[REQUIRED ACTION]: The lines from the start of the data up to and including the one with "refine ⟨fun l" should be returned exactly, and nothing else.
● ● ● ● ●
/-- An accumulated field stands below the accumulator's value, which must not leave the word. -/
theorem toNat_accumulate {acc : Word} (c : BitVec 6) (h : acc.toNat < 2 ^ 26) :
    (accumulate acc c).toNat = acc.toNat * 2 ^ 6 + c.toNat := by
  have shifted : (acc <<< 6).toNat = acc.toNat <<< 6 := by
    rw [BitVec.toNat_shiftLeft, Nat.mod_eq_of_lt (by rw [Nat.shiftLeft_eq]; omega)]
  rw [accumulate, BitVec.toNat_or, shifted, toNat_payload c (by decide),
    ← Nat.shiftLeft_add_eq_or_of_lt c.isLt, Nat.shiftLeft_eq]

/-- Two accumulated fields. -/
theorem toNat_accumulate_two {acc : Word} (c d : BitVec 6) (h : acc.toNat < 2 ^ 20) :
    (accumulate (accumulate acc c) d).toNat
      = acc.toNat * 2 ^ 12 + (c.toNat * 2 ^ 6 + d.toNat) := by
  have first := toNat_accumulate (acc := acc) c (by omega)
  rw [toNat_accumulate d (by omega), first]
  ring

/-- Three accumulated fields. -/
theorem toNat_accumulate_three {acc : Word} (c d e : BitVec 6) (h : acc.toNat < 2 ^ 14) :
    (accumulate (accumulate (accumulate acc c) d) e).toNat
      = acc.toNat * 2 ^ 18 + (c.toNat * 2 ^ 12 + (d.toNat * 2 ^ 6 + e.toNat)) := by
  have first := toNat_accumulate (acc := acc) c (by omega)
  rw [toNat_accumulate_two d e (by omega), first]
  ring

/-- Settles O43: the fields accumulate to the weighted sum (`toNat_accumulate`), and the group at the
head of a frame emits what they accumulate to, which the validator's absence leaves as it is. -/
theorem unvalidatedUnitsAreEmittedAsAssembled :
    Obligations.UnvalidatedUnitsAreEmittedAsAssembled := by
  refine ⟨fun l c bs => ⟨accumulate (payload l) c, rfl, ?_, decodeFrame_group2 false l c bs⟩,
    fun l c d bs => ⟨accumulate (accumulate (payload l) c) d, rfl, ?_,
      decodeFrame_group3 false l c d bs⟩,
    fun l c d e bs => ⟨accumulate (accumulate (accumulate (payload l) c) d) e, rfl, ?_,
      decodeFrame_group4 false l c d e bs⟩⟩
  · rw [toNat_accumulate c (toNat_payload_lt l (by decide)), toNat_payload l (by decide)]
  · rw [toNat_accumulate_two c d (toNat_payload_lt l (by decide)), toNat_payload l (by decide)]
  · rw [toNat_accumulate_three c d e (toNat_payload_lt l (by decide)), toNat_payload l (by decide)]

end Sys2Proof.Machine
end

section
/-! PROOFS. The family 40_encoder.md: `BITW`, the operation each class of words selects and what it
emits, the encoder's element step, and a frame's output under any schedule. -/

namespace Sys2Proof.Machine

/-! ## `BITW` -/

/-- `BITW` of a nonzero word is one more than its binary logarithm (R71). -/
theorem bitw_eq_log2 {w : Word} (h : w ≠ 0#32) : bitw w = Nat.log2 w.toNat + 1 := by
  have nonzero : w.toNat ≠ 0 := fun h0 => h (BitVec.eq_of_toNat_eq h0)
  refine eq_of_forall_ge_iff fun n => ?_
  rw [bitw_le_iff, Nat.succ_le_iff, Nat.log2_lt nonzero]

/-- The bit at the index of the binary logarithm is the most significant 1 bit. -/
theorem log2_is_top_bit {w : Word} (h : w ≠ 0#32) : w.getLsbD (Nat.log2 w.toNat) = true
    ∧ ∀ j : Nat, Nat.log2 w.toNat < j → w.getLsbD j = false := by
  have nonzero : w.toNat ≠ 0 := fun h0 => h (BitVec.eq_of_toNat_eq h0)
  simp only [← BitVec.testBit_toNat]
  exact ⟨Nat.testBit_log2 nonzero,
    fun j hj => Nat.testBit_lt_two_pow ((Nat.log2_lt nonzero).mp hj)⟩

/-- Settles O9: `bitw_le_iff` makes `BITW` the binary logarithm plus one, whose bit is the top one. -/
theorem bitwIsTheBitWidth : Obligations.BitwIsTheBitWidth := by
  refine ⟨fun w => (bitw_le_iff w 32).mpr w.isLt, by decide, fun w hw => ?_, fun w => bitw_eq_log2,
    by decide, by decide, by decide, by decide⟩
  exact ⟨Nat.log2 w.toNat, (bitw_eq_log2 hw).trans (Nat.add_comm _ _), log2_is_top_bit hw⟩

/-! ## What a word's operation emits -/

/-- A word selects an operation that, when enabled, emits `EncodeCP` of the word. -/
theorem decode_word_emits (w : Word) {s : State} (ready : EncReady s) :
    ∃ i, decode (.word w) = .ok i ∧ exec i s = .next (encAfter (encodeCP w) s) :=
  ⟨decodeWord w, rfl, (exec_decodeWord w s).trans (encElement_ready ready)⟩

/-- Element steps that leave the same state emitted the same group. -/
theorem encAfter_injective {g g' : List Byte} {s : State} (h : encAfter g s = encAfter g' s) :
    g = g' :=
  List.append_cancel_left (congrArg (·.enc.output) h)

/-- `EncodeCP` of a word is the group that its operation emits. -/
theorem encodeCP_eq_of_emits {w : Word} {i : Instr} {g : List Byte} {s : State}
    (selected : decodeWord w = i) (ready : EncReady s) (emits : exec i s = .next (encAfter g s)) :
    encodeCP w = g := by
  subst selected
  rw [exec_decodeWord, encElement_ready ready, Host.Outcome.next.injEq] at emits
  exact encAfter_injective emits

/-! ## The operation each class of words selects (R57) -/

/-- Words of 8 to 11 bits (R75). -/
theorem decodeWord_enc2B {w : Word} (h8 : 8 ≤ bitw w) (h11 : bitw w ≤ 11) :
    decodeWord w = .enc2B (w.extractLsb' 6 5) (w.extractLsb' 0 6) := by
  rw [decodeWord, if_neg (by omega), if_pos h11]

/-- The surrogates (R76). -/
theorem decodeWord_encSur {w : Word} (h12 : 12 ≤ bitw w) (h16 : bitw w ≤ 16)
    (hs : isSurrogate w.toNat) : decodeWord w = .encSur (w.extractLsb' 0 11) := by
  rw [decodeWord, if_neg (by omega), if_neg (by omega), if_pos ⟨h16, hs⟩]

/-- Words of 12 to 16 bits that are no surrogate (R77). -/
theorem decodeWord_enc3B {w : Word} (h12 : 12 ≤ bitw w) (h16 : bitw w ≤ 16)
    (hs : ¬ isSurrogate w.toNat) : decodeWord w
      = .enc3B (w.extractLsb' 12 4) (w.extractLsb' 6 6) (w.extractLsb' 0 6) := by
  rw [decodeWord, if_neg (by omega), if_neg (by omega), if_neg (fun h => hs h.2), if_pos h16]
● ● ● ● ●
[SOLUTION TO THIS TASK]:
/-- An accumulated field stands below the accumulator's value, which must not leave the word. -/
theorem toNat_accumulate {acc : Word} (c : BitVec 6) (h : acc.toNat < 2 ^ 26) :
    (accumulate acc c).toNat = acc.toNat * 2 ^ 6 + c.toNat := by
  have shifted : (acc <<< 6).toNat = acc.toNat <<< 6 := by
    rw [BitVec.toNat_shiftLeft, Nat.mod_eq_of_lt (by rw [Nat.shiftLeft_eq]; omega)]
  rw [accumulate, BitVec.toNat_or, shifted, toNat_payload c (by decide),
    ← Nat.shiftLeft_add_eq_or_of_lt c.isLt, Nat.shiftLeft_eq]

/-- Two accumulated fields. -/
theorem toNat_accumulate_two {acc : Word} (c d : BitVec 6) (h : acc.toNat < 2 ^ 20) :
    (accumulate (accumulate acc c) d).toNat
      = acc.toNat * 2 ^ 12 + (c.toNat * 2 ^ 6 + d.toNat) := by
  have first := toNat_accumulate (acc := acc) c (by omega)
  rw [toNat_accumulate d (by omega), first]
  ring

/-- Three accumulated fields. -/
theorem toNat_accumulate_three {acc : Word} (c d e : BitVec 6) (h : acc.toNat < 2 ^ 14) :
    (accumulate (accumulate (accumulate acc c) d) e).toNat
      = acc.toNat * 2 ^ 18 + (c.toNat * 2 ^ 12 + (d.toNat * 2 ^ 6 + e.toNat)) := by
  have first := toNat_accumulate (acc := acc) c (by omega)
  rw [toNat_accumulate_two d e (by omega), first]
  ring

/-- Settles O43: the fields accumulate to the weighted sum (`toNat_accumulate`), and the group at the
head of a frame emits what they accumulate to, which the validator's absence leaves as it is. -/
theorem unvalidatedUnitsAreEmittedAsAssembled :
    Obligations.UnvalidatedUnitsAreEmittedAsAssembled := by
  refine ⟨fun l c bs => ⟨accumulate (payload l) c, rfl, ?_, decodeFrame_group2 false l c bs⟩,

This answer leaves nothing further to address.